Abstract

A serious omission in ecological methodology is the absence of a rigorous statistical procedure to analyse multiple-choice feeding-preference experiments. A sample of 21 studies in the littoral marine context shows that results from such experiments are used to study a variety of conceptual issues, ranging from nutritional biology to ecosystem dynamics. A majority of such studies have been incorrectly analysed. The analytical problem has two facets: (1) lack of independence in the simultaneous offer of food types and (2) the existence of autogenic changes particular to each food type. Problem (2) requires the use of control arenas without the consumer. A recent advance allows the rigorous analysis of experiments with two food types offered simultaneously. Here I propose a method for the multiple-choice case. For the first problem I suggest the use of multivariate statistical analysis, providing both a parametric and a nonparametric procedure.

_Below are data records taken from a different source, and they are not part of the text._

-- ==== Sys2Proof/Machine/Decoder.lean ====
section
/-! DEFINITION. Family DEC: the preflight, one cell of the decoder per step, and the end (42_decoder.md R136 to R144). -/

namespace Sys2Proof.Machine

/-- `DEC.PRE`: raise TruncatedCell when IN_LEN is no multiple of 6, else PHASE <- DECODE (42_decoder.md R136). -/
def execDecPre (s : State) : Host.Outcome State Fault Refusal :=
  if s.inLen % 6 ≠ 0 then .next (s.raise .truncatedCell (6 * (s.inLen / 6)))
  else .next { s with phase := .decode }

/-- `DEC.CAP` (42_decoder.md R138). -/
def execDecCap (s : State) : Host.Outcome State Fault Refusal :=
  if s.decCap = true then .next (s.raise .invalidSequence s.idx)
  else .next (State.advance { s with decCap := true } 6)

/-- `DEC.NUM` (42_decoder.md R139). -/
def execDecNum (s : State) : Host.Outcome State Fault Refusal :=
  if s.decCap = true then .next (s.raise .invalidSequence s.idx)
  else .next (State.advance { s with decNum := true } 6)

/-- `DEC.SPACE` (42_decoder.md R140). -/
def execDecSpace (s : State) : Host.Outcome State Fault Refusal :=
  if s.decCap = true then .next (s.raise .invalidSequence s.idx)
  else .next (State.advance { s.emit [symSpace] with decNum := false } 6)

/-- `DEC.DIGIT` (42_decoder.md R141). -/
def execDecDigit (d : Fin 10) (s : State) : Host.Outcome State Fault Refusal :=
  if s.decCap = true then .next (s.raise .invalidSequence s.idx)
  else .next ((s.emit [digitSym d]).advance 6)

/-- `DEC.LETTER` (42_decoder.md R142). -/
def execDecLetter (j : Fin 26) (s : State) : Host.Outcome State Fault Refusal :=
  .next (State.advance { s.emit [if s.decCap then upperSym j else lowerSym j] with decCap := false } 6)

/-- `DEC.UNKNOWN`: raise UnknownCell(IDX), whatever DEC_CAP is (42_decoder.md R143). -/
def execDecUnknown (s : State) : Host.Outcome State Fault Refusal :=
  .next (s.raise .unknownCell s.idx)

/-- `DEC.END`: raise DanglingCapital(IN_LEN) when a capital is pending, else `Finish()` (42_decoder.md R144). -/
def execDecEnd (s : State) : Host.Outcome State Fault Refusal :=
  if s.decCap = true then .next (s.raise .danglingCapital s.inLen) else .next s.finish

end Sys2Proof.Machine
end

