/-- When the block is not busy: CMD takes the two-bit code, IN_LEN takes a value up to IN_CAP and ignores a greater one,
`IN[i]` takes the symbol below IN_CAP, and every other write is ignored (10_state.md R29, R30, 20_memory.md R58).
The last three clauses are the model's choice (log 10): of a value with more bits than CMD, CTRL or `IN[i]` has, the low
bits are written. -/
def Obligations.WritesWhenNotBusyTakeEffect : Prop :=
  ∀ s : State, s.phase = .idle ∨ s.phase = .done →
    (∀ c : Cmd, hostOperation (.writeReg 0 c.code.toNat) s = .next { s with cmd := c }) ∧
    (hostOperation (.writeReg 0 0) s = .next { s with cmd := .translate } ∧
      hostOperation (.writeReg 0 1) s = .next { s with cmd := .encode } ∧
      hostOperation (.writeReg 0 2) s = .next { s with cmd := .decode } ∧
      hostOperation (.writeReg 0 3) s = .next { s with cmd := .classify }) ∧
    (∀ v, v ≤ s.cfg.inCap → hostOperation (.writeReg 1 v) s = .next { s with inLen := v }) ∧
    (∀ v, s.cfg.inCap < v → hostOperation (.writeReg 1 v) s = .next s) ∧
    (∀ n v, 3 ≤ n → hostOperation (.writeReg n v) s = .next s) ∧
    (∀ (i : Nat) (v : Sym), i < s.cfg.inCap → ∃ t,
      hostOperation (.writeWindow 16 i v.toNat) s = .next t ∧ t = { s with inBuf := t.inBuf } ∧
      t.inAt i = v ∧ ∀ j, j ≠ i → t.inBuf.read j = s.inBuf.read j) ∧
    (∀ i v, s.cfg.inCap ≤ i → hostOperation (.writeWindow 16 i v) s = .next s) ∧
    (∀ w i v, w ≠ 16 → hostOperation (.writeWindow w i v) s = .next s) ∧
    (∀ v, hostOperation (.writeReg 0 v) s = hostOperation (.writeReg 0 (v % 4)) s) ∧
    (∀ v, hostOperation (.writeReg 2 v) s = hostOperation (.writeReg 2 (v % 4)) s) ∧
    (∀ i v, hostOperation (.writeWindow 16 i v) s = hostOperation (.writeWindow 16 i (v % 0x200000)) s)

/-- A read of `OUT[k]`: the staged symbol below OUT_LEN; from OUT_LEN on the next free value; from OUT_CAP on 0. A read
of `IN[i]` returns the stored symbol (10_state.md R39, 20_memory.md R58; the counter of free values and the 0 of a read
of IN past IN_CAP are the model's choices, log 6 and log 11). -/
def Obligations.WindowReadsFollowTheMap : Prop :=
  ∀ s : State,
    (∀ k v, k < s.cfg.outCap → k < s.outLen → s.obuf.read k = some v →
      hostOperation (.readWindow 17 k) s = .next { s with readData := v.toNat }) ∧
    (∀ k, k < s.cfg.outCap → s.outLen ≤ k → hostOperation (.readWindow 17 k) s =
      .next { s with readData := (Config.freeOut s.freeReads).toNat, freeReads := s.freeReads + 1 }) ∧
    (∀ k, s.cfg.outCap ≤ k → hostOperation (.readWindow 17 k) s = .next { s with readData := 0 }) ∧
    (∀ i, i < s.cfg.inCap → hostOperation (.readWindow 16 i) s = .next { s with readData := (s.inAt i).toNat }) ∧
    (∀ i, s.cfg.inCap ≤ i → hostOperation (.readWindow 16 i) s = .next { s with readData := 0 }) ∧
    (∀ w i, w ≠ 16 → w ≠ 17 → hostOperation (.readWindow w i) s = .next { s with readData := 0 })

/-! ### The step function -/

/-- In every turn of the sequencer, whatever is pending after it, a step runs the instruction that the decoder reads at
IDX in the format of the phase, and adds nothing to it but the removal of a turn `run`; in IDLE and DONE the sequencer has
no step and the state stays as it is (43_dispatch.md R168, 60_exceptions.md R194; log 1 for the turns, log 13). -/
def Obligations.StepRunsTheDecodedInstruction : Prop :=
  ∀ s u : State, s.SequencerTurn u →
    (s.phase = .idle ∨ s.phase = .done → step s = .next u) ∧
    (s.phase = .preflight → step s = exec .decPre u) ∧
    ∀ i : Instr, s.idx ≤ s.inLen →
      (s.phase = .classify → decode s.cfg .cls (s.memRead s.idx (min 1 (s.inLen - s.idx))) = .ok i →
        step s = exec i u) ∧
      (s.phase = .encode → decode s.cfg .enc (s.memRead s.idx (min 1 (s.inLen - s.idx))) = .ok i →
        step s = exec i u) ∧
      (s.phase = .decode → decode s.cfg (.dec s.decNum) (s.memRead s.idx (min 6 (s.inLen - s.idx))) = .ok i →
        step s = exec i u)
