/-- Settles O35, by the phase: in IDLE and DONE the command selects its first phase, in the others START is ignored. -/
theorem startInitialisesAndSelectsThePhase : Obligations.StartInitialisesAndSelectsThePhase := by
  refine ⟨fun cfg => rfl, fun s => ⟨fun hp => ?_, fun hidle hdone => ?_⟩⟩
  · exact exec_ctrlStart_selects_phase s ((Phase.busy_eq_false_iff s.phase).mpr hp)
  · exact exec_ctrlStart_of_busy s (s.phase.busy_of_ne hidle hdone)

/-- Settles O36: RESET tests nothing, and its writes are the values of the reset state. -/
theorem resetRestoresEveryRegister : Obligations.ResetRestoresEveryRegister :=
  ⟨fun _ => ⟨rfl, rfl⟩, fun _ _ => rfl⟩

/-- Where the phase selects the format `f` of `n` symbols, the sequencer executes what the decoder reads in it. -/
theorem State.sequence_of_decoded (s : State) (f : Format) (n : Nat) (i : Instr) (hf : s.fetch = s.fetchAt f n)
    (hle : s.idx ≤ s.inLen) (hd : decode s.cfg f (s.window n) = .ok i) : s.sequence = exec i s := by
  have hfetch : s.fetch = .instr i := by rw [hf, State.fetchAt, if_pos hle, hd]
  rw [State.sequence, hfetch]

/-- The pending turns do not matter to what is read at IDX. -/
theorem State.window_pending (s : State) (p : List Turn) (n : Nat) :
    State.window { s with pending := p } n = s.window n :=
  s.memRead_congr { s with pending := p } rfl s.idx (min n (s.inLen - s.idx))

/-- Settles O44, by the phase, which selects the format. The turns are the model's form (log 1), and that the state
stays in IDLE and DONE its reading (log 13). -/
theorem stepRunsTheDecodedInstruction : Obligations.StepRunsTheDecodedInstruction := by
  intro s u hturn
  rw [step_of_sequencerTurn s u hturn, hturn.eq_with_pending]
  have decoded (f : Format) (n : Nat) (i : Instr) (hle : s.idx ≤ s.inLen)
      (hf : State.fetch { s with pending := u.pending } = State.fetchAt { s with pending := u.pending } f n)
      (hd : decode s.cfg f (s.window n) = .ok i) :=
    State.sequence_of_decoded { s with pending := u.pending } f n i hf hle
      ((congrArg (decode s.cfg f) (s.window_pending u.pending n)).trans hd)
  refine ⟨fun hp => ?_, fun hp => ?_, fun i hle => ⟨fun hp => ?_, fun hp => ?_, fun hp => ?_⟩⟩
  · exact State.sequence_of_not_busy _ ((Phase.busy_eq_false_iff s.phase).mpr hp)
  · exact State.sequence_of_preflight _ hp
  · exact decoded .cls 1 i hle (by simp only [State.fetch, hp])
  · exact decoded .enc 1 i hle (by simp only [State.fetch, hp])
  · exact decoded (.dec s.decNum) 6 i hle (by simp only [State.fetch, hp])

end Sys2Proof.Machine
end

section
/-!
What an instruction does with ERR (60_exceptions.md R182 to R184), said once over all instructions: each keeps it, clears
it, or raises. CLS.END alone writes TAG before it raises (log 22).
-/
namespace Sys2Proof.Machine

/-- The outcome records no error, or is `raise` in the state `s`, with an error of the block (60_exceptions.md R183). -/
inductive RecordsByRaise (s : State) : Host.Outcome State Fault Refusal → Prop where
  | keep (t : State) : t.err = s.err → RecordsByRaise s (.next t)
  /-- START and RESET. -/
  | clear (t : State) : t.err = none → RecordsByRaise s (.next t)
  | raise (k : ErrKind) (pos : Nat) : k ≠ .missingArguments → RecordsByRaise s (.next (s.raise k pos))
  | fault (f : Fault) : RecordsByRaise s (.fault f)

/-- Where no error was recorded before, a recorded one shows that the instruction raised it. -/
theorem RecordsByRaise.eq_raise {s t : State} {k : ErrKind} (h : RecordsByRaise s (.next t)) (hs : s.err = none)
    (ht : t.err = some k) : k ≠ .missingArguments ∧ t = s.raise k t.errPos := by
  cases h with
  | keep _ hkeep => simp [hkeep, hs] at ht
  | clear _ hclear => simp [hclear] at ht
  | raise k' pos hk' =>
    obtain rfl : k' = k := by simpa using ht
    exact ⟨hk', rfl⟩

/-- An instruction that tests one condition, and raises where it holds. -/
theorem RecordsByRaise.ite {s t : State} {k : ErrKind} (c : Prop) [Decidable c] (pos : Nat)
    (hk : k ≠ .missingArguments) (ht : t.err = s.err) :
    RecordsByRaise s (if c then .next (s.raise k pos) else .next t) := by
  split_ifs
  · exact .raise k pos hk
  · exact .keep t ht

/-! ### The commands -/

section
variable (s : State)

theorem execCmdTranslate_recordsByRaise : RecordsByRaise s (execCmdTranslate s) := by
  unfold execCmdTranslate
  cases s.phase with
  | idle | done | encode | preflight | decode => exact .keep _ rfl
  | classify =>
    cases s.tag with
    | none => exact .keep _ rfl
    | some g =>
      cases g with
      | braille | english => exact .keep _ rfl
      | other => exact .raise .unclassifiableInput _ (by decide)

theorem execCmdEncode_recordsByRaise : RecordsByRaise s (execCmdEncode s) := by
  unfold execCmdEncode
  cases s.phase with
  | classify => exact .fault _
  | idle | done | encode | preflight | decode => exact .keep _ rfl

theorem execCmdDecode_recordsByRaise : RecordsByRaise s (execCmdDecode s) := by
  unfold execCmdDecode
  cases s.phase with
  | classify => exact .fault _
  | idle | done | encode | preflight | decode => exact .keep _ rfl

theorem execCmdClassify_recordsByRaise : RecordsByRaise s (execCmdClassify s) := by
  unfold execCmdClassify
  cases s.phase <;> exact .keep _ rfl

theorem runCommand_recordsByRaise : RecordsByRaise s (runCommand s) := by
  unfold runCommand
  cases s.cmd with
  | translate => exact execCmdTranslate_recordsByRaise s
  | encode => exact execCmdEncode_recordsByRaise s
  | decode => exact execCmdDecode_recordsByRaise s
  | classify => exact execCmdClassify_recordsByRaise s

/-! ### All instructions -/

/-- While busy START is ignored, else it clears ERR (43_dispatch.md R161). -/
theorem exec_ctrlStart_recordsByRaise : RecordsByRaise s (exec .ctrlStart s) := by
  cases hb : s.phase.busy with
  | true =>
    rw [exec_ctrlStart_of_busy s hb]
    exact .keep s rfl
  | false =>
    rw [exec_ctrlStart_selects_phase s hb]
    exact .clear _ rfl

/-- The raise of CLS.END is that of the command it runs, in the state in which TAG is written (log 22). -/
theorem exec_clsEnd_recordsByRaise : RecordsByRaise { s with tag := some s.verdict } (exec .clsEnd s) :=
  runCommand_recordsByRaise { s with tag := some s.verdict }

/-- Every other instruction raises in the state it starts from, if at all (60_exceptions.md R183). -/
theorem exec_recordsByRaise (i : Instr) (hi : i ≠ .clsEnd) : RecordsByRaise s (exec i s) := by
  cases i with
  | cmdTranslate => exact execCmdTranslate_recordsByRaise s
  | cmdEncode => exact execCmdEncode_recordsByRaise s
  | cmdDecode => exact execCmdDecode_recordsByRaise s
  | cmdClassify => exact execCmdClassify_recordsByRaise s
  | ctrlStart => exact exec_ctrlStart_recordsByRaise s
  | ctrlReset => exact .clear s.resetRegs rfl
  | clsEnd => exact absurd rfl hi
  | ctrlNone | clsO | clsDot | clsEng | clsOther | encUpper | encLower | encSpace | encEnd | decLetter =>
    exact .keep _ rfl
  | encDigit =>
    rw [exec_encDigit_eq_staging]
    exact .keep _ rfl
  | encOther => exact .raise .unsupportedCharacter _ (by decide)
  | decUnknown => exact .raise .unknownCell _ (by decide)
  | decPre | decCap | decNum | decSpace | decDigit | decEnd => exact .ite _ _ (by decide) rfl

end

/-- Settles O38, by whether the instruction is `CLS.END`: in the state with its TAG (log 22), or as it was before, the
step is `raise`. -/
theorem raiseWritesOnlyTheErrorFields : Obligations.RaiseWritesOnlyTheErrorFields := by
  intro i s t k hexec hs ht
  by_cases hi : i = .clsEnd
  · subst hi
    have h := exec_clsEnd_recordsByRaise s
    rw [hexec] at h
    obtain ⟨hk, hraise⟩ := h.eq_raise hs ht
    rw [if_pos rfl]
    exact ⟨hk, hraise⟩
  · have h := exec_recordsByRaise s i hi
    rw [hexec] at h
    obtain ⟨hk, hraise⟩ := h.eq_raise hs ht
    rw [if_neg hi]
    exact ⟨hk, hraise⟩

end Sys2Proof.Machine
end

section
/-!
What a command leaves in the registers that a host reads, as functions of the command, the tables and the input alone
(70_reset_and_hazards.md R201, 43_dispatch.md R161, R170). That a command raising no error leaves ERR_POS at the 0 of
START is an invariant of its run (10_state.md R35), because `State.shows` speaks of ERR_POS only after an error.
-/
namespace Sys2Proof.Machine

/-! ### ERR_POS of a command under way -/

/-- No turn of the host is pending, and ERR_POS is 0 as long as no error is recorded (10_state.md R35, 43_dispatch.md
R161). -/
structure State.PosTracksErr (s : State) : Prop where
  pending : s.pending = []
  errPos : s.err = none → s.errPos = 0

theorem State.started_posTracksErr (s : State) : s.started.PosTracksErr := ⟨rfl, fun _ => rfl⟩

The second problem is solved using basic statistical theory. I analyse data from an experiment with the sea urchin Tetrapygus niger feeding on three species of algae: Ulva nematoidea, Gymnogongrus furcellatus, and Macrocystis pyrifera. The parametric and nonparametric procedures yielded similar results, and showed that when offered the three species of algae T. niger does not feed at random but shows a preference for U. nematoidea. The method requires that the number of replicates in the treatment and control arenas be the same, and greater than the number of food types. The method is useful for other kinds of multiple-choice experiments.